Итак, я твердо знала, что веду Марину Ивановну к людям сердечным и деятельным, но и я не ждала такого приема, какой они оказали ей. Татьяна Алексеевна сразу и не без торжественности поблагодарила меня за то, что я привела к ней столь дорогую гостью. «Всю жизнь мечтала познакомиться с Мариной Цветаевой», - сказала она и, точно пароль. Прочитала строку: «У меня в Москве купола горят…» Освободив Цветаеву от пальто и мешочка и усадив ее за стол, Татьяна Алексеевна спросила:

— Скажите, Марина Ивановна, как вы могли в шестнадцатом году провидеть близкую смерть Блока?

Думали — человек!И умереть заставили.Умер теперь. Навек!— Плачьте о мертвом ангеле!

Откуда взялось у вас такое предчувствие?

— Из его стихов, конечно, — ответила Марина Ивановна. — Там все написано.

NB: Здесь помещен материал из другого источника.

inductive Instr where
  -- Hoist front end and sessions (chapter 13)
  | hello (h : Hdr) (certOffset certMax : Nat)
  | attest (h : Hdr) (nonce : BitVec 256)
  /-- with the host's nonce and ephemeral key, the certificates of CHAIN, leaf first, and SIGNATURE -/
  | sessionOpen (h : Hdr) (maxFrame : Nat) (nonce : BitVec 256) (eph : Nat) (chain : List (List Byte))
      (signature : List Byte)
  | sessionClose (h : Hdr)
  | status (h : Hdr)
  | readReg (h : Hdr) (addr count : Nat)
  | writeReg (h : Hdr) (addr : Nat) (values : List Word)
  | registerWrite (w : Writer) (addr : Nat) (v : Word)
  | readBlock (h : Hdr) (fileId mode addr length : Nat)
  | writeBlock (h : Hdr) (addr : Nat) (data : List Byte)
  | nonHoistFrame
  | arpRequest (target : Word)
  | neighbourSolicitation (target : BitVec 128)
  | replayReq (session seq : Nat)
  | sessionIdleTimeout (session : Nat)
  | sourceIgnoreEnd (src : Nat)
  | ethernetLinkUp
  | ethernetLinkDown
  | configBegin (h : Hdr) (target length : Nat)
  | configData (h : Hdr) (offset : Nat) (data : List Byte)
  | configEnd (h : Hdr)
  | fileOpen (h : Hdr) (half slot length : Nat)
  | fileWrite (h : Hdr) (fileId offset : Nat) (data : List Byte)
  | fileClose (h : Hdr) (fileId : Nat)
  | fileDrop (h : Hdr) (fileId : Nat)
  | keyInstall (h : Hdr) (slot : Nat) (body : KeyBody)
  | keyRetire (h : Hdr) (slot : Nat)
  | planLoad (h : Hdr) (half fileId : Nat)
  | planAuditDone (s : Side)
  | arm (h : Hdr) (halves : Nat)
  | armWorkComplete (s : Side)
  | armWorkFail (s : Side) (why : ArmFail)
  | fire (h : Hdr) (halves : Nat)
  | fireIn
  | abort (h : Hdr) (halves : Nat)
  | resultGet (h : Hdr) (half burst : Nat)
  | resultRelease (h : Hdr) (half burst : Nat)
  | calRun (h : Hdr) (halves : Nat)
  | calTableGet (h : Hdr) (half first count : Nat)
  | calTableSet (h : Hdr) (image : List Byte)
  | eventPoll (h : Hdr) (start max : Nat)
  | logRead (h : Hdr) (start max : Nat)
  | modeSet (h : Hdr) (function halves mode : Nat)
  | modeGet (h : Hdr)
  | bistRun (h : Hdr) (test arg : Nat) (signature : BitVec 64) (agrees : Bool)
  | resetPart (h : Hdr) (half blocks : Nat)
  /-- BLOCKS bits whose checker test fails (R295) -/
  | resetPartComplete (s : Side) (checkFail : List Nat)
  | sleep (h : Hdr) (wakeAt : BitVec 64)
  /-- with the operator root key, and the return authorisation -/
  | lifecycleAdvance (h : Hdr) (target : Nat) (key : Nat) (auth : List Byte)
  -- cut plan steps (chapter 4): the half's face sequencer reaches a step of its plan
  | run (s : Side)
  | drun (s : Side)
  | loop (s : Side)
  | lend (s : Side)
  | fork (s : Side)
  /-- self-check outcome of the four witnesses, and the readings W[y] of the eight channels the slot measures -/
  | cal (s : Side) (selfOk : List Bool) (readings : List (List Int))
  | pause (s : Side)
  | dstart (s : Side)
  | dstop (s : Side)
  | sload (s : Side)
  | sswap (s : Side)
  | smask (s : Side)
  | src (s : Side)
  | endStep (s : Side)
  | prefetchTrigger (s : Side) (entry : Nat)
  | chuteEntryStart (s : Side)
  /-- whether an error response or a failing line kept the entry from completing -/
  | chuteEntryComplete (s : Side) (error : Bool)
  | chuteLate (s : Side) (entry : Nat)
  | lineCheckComplete (s : Side) (file sector line : Nat) (r : LineOutcome)
  /-- with the upsets in the Attic codeword of the half-vector read ahead (R116, R294) -/
  | vectorIssue (s : Side) (e : Faults)
  | relayFrameClose (s : Side) (quad : Fin 4)
  | driveEvent (s : Side) (ch : Fin 256) (issue : Nat) (slot : Fin 6)
  | edgeStrobe (s : Side) (ch : Fin 256) (issue : Nat) (slot : Fin 6) (cmph cmpl : Bool)
  | windowOpen (s : Side) (ch : Fin 256) (issue : Nat) (slot : Fin 6)
  /-- the first deviating state the sampler saw in the window, if any, and whether it saw INVALID (R56, R57, R60) -/
  | windowClose (s : Side) (ch : Fin 256) (issue : Nat) (slot : Fin 6) (seen : Option Sampled) (invalid : Bool)
  /-- with the upsets in the Attic codeword of the spoil cache lookup that the results cause (R294) -/
  | compareResult (s : Side) (group : Fin 8) (issue : Nat) (e : Faults)
  | recordQueueDrain (s : Side) (e : Ecc)
  | spoilCacheFill (s : Side) (line : Nat) (e : Faults)
  | quarryFlushComplete (s : Side)
  | flushTimeout (s : Side)
  | pipeFault (s : Side)
  | drillParity (s : Side) (d : Fin 2)
  | planParity (s : Side)
  | hookSlotPresent (s : Side) (hook : Fin 18)
  | hookReturn (s : Side) (hook : Fin 18) (r : HookRet)
  | hookLate (s : Side) (hook : Fin 18)
  | shelfLoadComplete (s : Side)
  | loadCheck (s : Side) (reason channel tset wave slot : Nat)
  | shelfSwapWrite (w : Writer) (s : Side) (v : Word)
  | tempSample (s : Side) (temps : List Int)
  | phaseCompare (reading : Int)
  | sweepStart (s : Side) (selfOk : List Bool)
  /-- with what the decoder of the table RAM finds in the channel's block (R294) -/
  | sweepChannelCommit (s : Side) (ch : Fin 256) (readings : List Int) (e : Ecc)
  | sweepEnd (s : Side) (fireOffset : Int)
  | calTableJournal (s : Side)
  -- configuration (chapter 9)
  | wcfg
  | far
  | fdata
  | idcheck
  | gclr
  | start
  | streamEnd
  /-- outcomes of the seam check inside the clear (R476) -/
  | gclrComplete (seamOk : List Bool)
  | configCheckComplete
  | configVerifyComplete
  | configClearComplete
  | configIdleTimeout
  /-- bytes that did not program: flash address and the bits that differ -/
  | configStoreComplete (bad : List (Nat × Byte))
  | autoloadStart
  /-- the symbols that the scrubber reports of the canary, by codeword and position, and the upset frames (R300) -/
  | scrubPass (s : Side) (canary : List (Nat × Nat)) (frames : List FrameUpset)
  | fabScrubCmd (w : Writer) (s : Side) (v : Word)
  | scrubCmdComplete (s : Side) (u : FrameUpset)
  | fabNocPortEn (w : Writer) (die : Fin 4) (v : Word)
  /-- the accesses of port A and port B captured at one FC edge -/
  | bmemAccess (die : Fin 4) (mem : Nat) (a b : Option PortAcc)
  /-- the bytes of a request packet, one beat each (R406) -/
  | nocPortRequest (die : Fin 4) (port : Fin 32) (packet : List Byte) (line : LineOutcome)
  | nocTimeout (s : Side) (txn : Nat)
  | nocLate (s : Side) (txn : Nat)
  | flitError (s : Side) (txn : Nat)
  -- Cellar and Attic (chapter 10)
  | celTrainStart (w : Writer) (s : Side) (v : Word)
  | celTrainCommit (w : Writer) (s : Side) (v : Word)
  | celDlyDataWrite (w : Writer) (s : Side) (v : Word)
  /-- left and right edge of each selection's passing window: (selection, left, right); whether R263 is met -/
  | celSweepComplete (s : Side) (supported : Bool) (edges : List (Nat × Nat × Nat))
  /-- for each channel whether the verify test passed, its rate code and its data capacity in MiB; DEV32, X4, RANKS2 -/
  | celVerifyComplete (s : Side) (ok : List Bool) (rates : List (Fin 4)) (mib : List Nat) (dev32 x4 ranks2 : Bool)
  /-- a command/address parity failure: which failure in a row it is, 1 to 4 -/
  | caRetry (s : Side) (ch : Fin 4) (nth : Nat)
  | refresh (s : Side) (ch : Fin 4)
  | dimmTempRead (s : Side) (ch : Fin 4) (sensor : Fin 2) (celsius : Int)
  | zqCalibration (s : Side) (ch : Fin 4)
  | celScrubGo (w : Writer) (s : Side) (v : Word)
  | patrolRead (s : Side) (line : Nat) (e : Faults)
  | atticPatrol (s : Side) (line : Nat) (e : Faults)
  | shelfPatrol (s : Side) (e : Ecc)
  | lineReadback (s : Side) (m : RemapMem) (line : Nat) (e : Faults)
  | attStageWrite (w : Writer) (s : Side) (v : Word)
  | qryReserveWrite (w : Writer) (s : Side) (v : Word)
  | remoteRead (s : Side) (line key : Nat)
  | remoteFill (s : Side) (line key : Nat)
  | remoteWrite (s : Side) (file offset : Nat) (data : List Byte)
  | snoopInvalidate (s : Side) (line : Nat)
  | invalidateAck (s : Side) (line : Nat)
  | evictionReport (s : Side) (line : Nat)
  -- Larder, protection, faults (chapters 11, 12, 18)
  | larderAppend (type key payload : Nat)
  | larderCompactionComplete
  | ldrCompact (w : Writer) (v : Word)
  | rekeySector (s : Side)
  | revote (word : VotedWord) (v : Vote)
  | bucketLeak (s : Side) (blk : Nat) (idx : Fin 16)
  | countWindowEnd (s : Side) (blk : Nat) (inst : Nat)
  | fltStatusClear (w : Writer) (s : Side) (blk : Nat) (v : Word)
  | fltSeverityWrite (w : Writer) (s : Side) (blk : Nat) (v : Word)
  | fltEnableWrite (w : Writer) (s : Side) (blk : Nat) (v : Word)
  | safeN
  | safeRelease
  | safeCtrlWrite (w : Writer) (v : Word)
  /-- the code that an upset leaves in the unit's shadow after it, if any -/
  | reconcile (u : Unit34) (upset : Option Nat)
  -- power, clocks, reset (chapter 17)
  /-- outcomes of the seam checks, and the fault pages of blocks whose checker test fails -/
  | powerOn (vbakPresent : Bool) (seamOk : List Bool) (checkFail : List (Side × Nat))
  | vinWarn
  | vinWarnClear
  | vinCut
  | qualWindow (c : ClkIn) (good : Bool)
  | clockEdgeLoss (c : ClkIn)
  | crystalDelayExpire
  | pllUnlock (p : Pll)
  | pllLock (p : Pll)
  | governorEval (vinMinMv currentMa : Nat)
  | ilimit
  | railUv
  | phaseMoveComplete
  | alarm
  | wakeN
  | vbakLow
  | overTemp
  | lidOpen
  | aonCountWrite (w : Writer) (hi : Bool) (v : Word)
  | clkSrcWrite (w : Writer) (v : Word)
  | moduleReset
  -- cores and task unit (chapter 16)
  /-- per firmware slot: version and whether its image verifies; whether the patch set verifies, and its entries -/
  | firmwareStart (a b : Bool)
  | teFirmwareStart (ok : Bool)
  | firmwareReload (s : Side)
  | firmwareReloadComplete (s : Side)
  | watchdogKick (s : Side) (core : Fin 4)
  | wdogExpire (s : Side) (core : Fin 4)
  | tskWdogCfgWrite (w : Writer) (s : Side) (core : Fin 4) (v : Word)
  | taskDelayExpire (s : Side) (tick : Nat)
  | eventQueuePost (s : Side) (q : Fin 64) (entry : BitVec 64)
  | tskPatchWrite (w : Writer) (s : Side) (u : Fin 16) (part : Fin 3) (v : Word)
  | fwHashRecompute (s : Side)
  | bistSlice (s : Side) (kind unit : Nat) (ends : Option SliceEnd)
  -- Haul (chapter 14)
  | haulModeWrite (w : Writer) (s : Side) (q : Fin 4) (v : Word)
  | haulCommit (w : Writer) (s : Side) (q : Fin 4) (v : Word)
  | haulRetrain (w : Writer) (s : Side) (q : Fin 4) (v : Word)
  | haulClockLock (s : Side) (q : Fin 4)
  | haulClockTimeout (s : Side) (q : Fin 4)
  /-- figure of merit and equaliser register of each lane, as adaptation found them -/
  | haulAdaptDone (s : Side) (q : Fin 4) (fom : List Nat) (eq : List Word)
  | haulAlignDone (s : Side) (q : Fin 4) (slips : List Nat)
  | haulLinkDone (s : Side) (q : Fin 4) (roundTrip : Nat)
  | haulLockLoss (s : Side) (q : Fin 4)
  | haulClockAbsent (s : Side) (q : Fin 4)
  | relay (s : Side) (rx : HaulRx) (first : Nat) (issues : List (List Nat))
  | relayTag (s : Side) (rx : HaulRx) (first : Nat) (tag : BitVec 128)
  | spoil (s : Side) (rx : HaulRx) (line : List Byte)
  | haulFire (s : Side) (rx : HaulRx) (t : BitVec 64)
  | haulFireTime
  | time (s : Side) (rx : HaulRx) (t : BitVec 64)
  | flag (s : Side) (rx : HaulRx) (a : Nat) (mask values : BitVec 8)
  | flagApply (s : Side)
  | key (s : Side) (rx : HaulRx) (done ok : Bool)
  | ack (s : Side) (q : Fin 4) (ackSeq credits : Nat) (nak : Bool)
  | creditReset (s : Side) (q : Fin 4)
  | echo (s : Side) (q : Fin 4) (cookie : BitVec 64)
  | echoReplySend (s : Side) (q : Fin 4)
  | echoReply (s : Side) (q : Fin 4) (cookie : BitVec 64) (roundTrip : Nat)
  | timeSync (w : Writer)
  | fireTx (w : Writer)
  | xmodPhaseWrite (w : Writer) (v : Word)
  | xmodAlignedWrite (w : Writer) (v : Word)
  | haulAdjWrite (w : Writer) (s : Side) (q : Fin 4) (v : Word)
  | haulCascadeWrite (w : Writer) (v : Word)
  | inject (w : Writer) (s : Side) (q : Fin 4) (lane : Fin 4) (v : Word)
  | haulSlip (w : Writer) (s : Side) (q : Fin 4) (lane : Fin 4) (v : Word)
  | haulLaneEqWrite (w : Writer) (s : Side) (q : Fin 4) (lane : Fin 4) (v : Word)
  -- Stairwell (chapter 15)
  | stwFrame (s : Side) (f : StwRx)
  | stwTrainingPattern (s : Side)
  | stwLockLoss (s : Side) (lane : Fin 16)
  /-- lanes that passed the lane check at TW and at TE -/
  | stwTrainAgree (passW passE : BitVec 16)
  | stwAttemptTimeout (s : Side)
  | stwDownRetry (s : Side)
  | stwTargetWrite (w : Writer) (s : Side) (v : Word)
  | stwRetrainWrite (w : Writer) (s : Side) (v : Word)
  | stwCommit (w : Writer) (s : Side) (v : Word)
  | stwSlip (w : Writer) (s : Side) (lane : Fin 16) (v : Word)
  | stwWireFault (s : Side) (lane : Fin 16)
  -- Trapdoor (chapter 19)
  /-- here and below, `crc` is the CRC-8 that ends a Trapdoor request (R483) -/
  | idcode (crc : Byte)
  | challenge (crc : Byte)
  | token (scope reserved : Word) (signature : List Byte) (crc : Byte)
  | tokenExpire
  | peek (addr : Nat) (crc : Byte)
  | poke (addr : Nat) (v : Word) (crc : Byte)
  | halt (s : Side) (core : Fin 4) (crc : Byte)
  | step (s : Side) (core : Fin 4) (crc : Byte)
  | resume (s : Side) (crc : Byte)
  | breakpoint (s : Side) (core : Fin 4)
  /-- with the pin and value bytes, which the operation ignores -/
  | pinsEnter (rest : BitVec 24) (crc : Byte)
  | pinsExit (rest : BitVec 24) (crc : Byte)
  | pinsSet (pin : Nat) (value crc : Byte)
  /-- with the level that the board gives the land -/
  | pinsGet (pin : Nat) (value : Byte) (level : Bool) (crc : Byte)
  | flash (addr : Nat) (data : List Byte) (crc : Byte)
  | trapLineIdle
  -- further pins and events
  | safeNHigh
  | moduleResetRelease (seamOk : List Bool) (checkFail : List (Side × Nat))
  | railInRegulation
  | lidClosed
  | overTempClear
  | vbakRestore
  | xo32Stop
  | xo32Resume
  | dimmNotResponding (s : Side) (ch : Fin 4)
  | nocResponse (s : Side) (txn : Nat)
  | badFrame
  | aliveEdge
  | taskYield (s : Side) (core : Fin 4) (how : Nat) (arg : Nat)
  | calMeasurementAged (s : Side) (ch : Fin 256)
  | framingError (width18to20 : Bool)
deriving DecidableEq, Repr
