/-- A failing line is counted, and recorded unless a failure is. -/
def Dev.recordFail (d : Dev) (s : Side) (id lbn kind : Nat) : Dev :=
  let d := d.bump s.code .xtsFailCnt
  if d.rf s.code .xtsAlarm 0 0 0 = 1 then d else
  ((d.setRg s.code .xtsAlarm 0 (pack [(0, 1), (1, kind)])).setRg s.code .xtsAlarmFile 0 (BitVec.ofNat 32 id)).setRg
    s.code .xtsAlarmLbn 0 (BitVec.ofNat 32 lbn)

/-- A burst runs, drains or flushes (R182). -/
def FaceSt.inBurst (f : FaceSt) : Bool := f.bursting || f.burst.unwritten

/-- The late alarm (R334): INTEGRITY_ALARM, and the burst ends with cause INTEGRITY, or is quarantined while it flushes
(R182). -/
def Dev.lateAlarm (d : Dev) (s : Side) : Dev :=
  if !(d.half s).face.inBurst then d else
  ((d.mod s fun h => { h with xts := { h.xts with alarm := true } }).raise s blkXts 0).abort s 5

/-- A line fails its checks (R329, R332): in a running burst on the chute path the late alarm, elsewhere LINE_FAIL; the
region becomes stale. -/
def Dev.lineFails (d : Dev) (s : Side) (id sector line : Nat) (r : LineOutcome) (chute : Bool) : Dev :=
  let d := d.recordFail s id sector (alarmKind r)
  let d := if r = .uncorrectable then d.celUncorr s (cellarLine s id (64 * sector + line)) else d
  let d := if chute && (d.half s).face.inBurst then d.lateAlarm s else d.raise s blkXts 1
  d.markStale s id

/-- Lines whose checks are outstanding (R333). -/
def XtsSt.depth (x : XtsSt) : Nat := x.checks.foldl (fun a r => a + r.2.2) 0

/-- A run of outstanding checks covers a line. -/
def inRun (file line : Nat) (r : Nat × Nat × Nat) : Bool :=
  decide (r.1 = file) && decide (r.2.1 ≤ line) && decide (line < r.2.1 + r.2.2)

/-- The first run that covers a line loses it: what stands before and after it stays outstanding. -/
def dropCheck (file line : Nat) : List (Nat × Nat × Nat) → List (Nat × Nat × Nat)
  | [] => []
  | r :: t =>
    if inRun file line r then
      ([(file, r.2.1, line - r.2.1), (file, line + 1, r.2.1 + r.2.2 - line - 1)].filter fun x => decide (x.2.2 ≠ 0)) ++ t
    else r :: dropCheck file line t

/-- LINE_CHECK_COMPLETE: the verify pipeline finishes an outstanding line of the chute path (R333, R334). -/
def lineCheckComplete (s : Side) (file sector line : Nat) (r : LineOutcome) (d : Dev) : Dev :=
  if !((d.half s).xts.checks.any (inRun file (64 * sector + line))) then d else
  let d := d.mod s fun h => { h with xts := { h.xts with checks := dropCheck file (64 * sector + line) h.xts.checks } }
  if r = .pass then d else d.lineFails s file sector line r true

/-- A region's root comes from its last record in the Larder: a tree that does not verify under it makes the region stale
(R332). A region without a record verifies while nothing has been written into it. -/
def Dev.restoreRoot (d : Dev) (s : Side) (id : Nat) : Dev :=
  match (d.half s).file id with
  | none => d
  | some f =>
    let fits : Bool := match d.ldr.find 4 id with
      | some (.root r) => decide (r = f.root)
      | _ => f.wc.isEmpty
    if fits then d else d.markStale s id

/-- What ends a burst runs, and when the burst has ended with its record, firmware journals the root of every spoil file
that it wrote (R331). -/
def journalingRoots (s : Side) (f : Dev → Dev) (d : Dev) : Dev :=
  let live := ((d.half s).files.filter fun f => f.live).map fun f => f.id
  let open_ := (d.half s).face.burst.unwritten
  let d := f d
  if !open_ || (d.half s).face.burst.unwritten then d else
  live.foldl (fun d id => match (d.half s).file id with
    | some f => d.ldrAppend 4 id (.root f.root)
    | none => d) d

/-! ## Writes and re-keying -/

/-- Sectors that n bytes from an offset touch. -/
def sectorsOf (off n : Nat) : List Nat :=
  if n = 0 then [] else (List.range ((off + n - 1) / 4096 - off / 4096 + 1)).map fun k => off / 4096 + k

/-- The write counter at which a sector's region is re-keyed (R336). -/
def rekeyAt : Nat := 0xFFFF0000

/-- The re-key engine starts on a region unless it runs (R336). -/
def Dev.rekeyStart (d : Dev) (s : Side) (id : Nat) : Dev :=
  match (d.half s).file id with
  | none => d
  | some f =>
    if (d.half s).xts.rekey.isSome then d else
    ((d.ldrAppend 3 id (.epoch (f.epoch + 1))).mod s fun h => { h with xts := { h.xts with rekey := some (id, 0) } }).raise s blkXts 3

/-- A sector at its last counter value is re-keyed ahead of its place before a write (R337). -/
def FileRec.takeAhead (f : FileRec) (k : Nat) : FileRec :=
  if tget 0 f.wc k = 2 ^ 32 - 1 then { f.count k 1 with ahead := f.ahead ++ [k] } else f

Через десять минут на столе, застланном ослепительно белой наволочкой (в комнате все сверкало, как в хорошей больничной палате: Татьяна Алексеевна, добиваясь антисептики, мыла пол и окна ежедневно), на столе стояли: кипящий чайник, аккуратными ломтями нарезанный черный хлеб и, вместо сахара, — леденцы. Марина Ивановна пила большими глотками чай, отложив папиросу, а Михаил Яковлевич, умоляюще глядя на нее блестящими больными глазами, просил ее курить, не стесняясь его непрерывного кашля. Спокойно, весело, плавно двигалась по комнате полная, светловолосая Татьяна Алексеевна, расставляя раскладушку и расправляя простыни. «Ни в какое общежитие мы вас больше не пустим, — говорила она. — Там грязно и темно. Вы будете у нас читать стихи, потом обедать, потом спать. Утром пойду с вами вместе искать комнату — поближе к нам, — у меня на примете их несколько. Я здесь уже всех хозяев изучила… Стихи будете нам читать о Блоке, это мои любимые, а потом какие хотите… А найдем комнату — пропишетесь и съездите в Елабугу за сыном».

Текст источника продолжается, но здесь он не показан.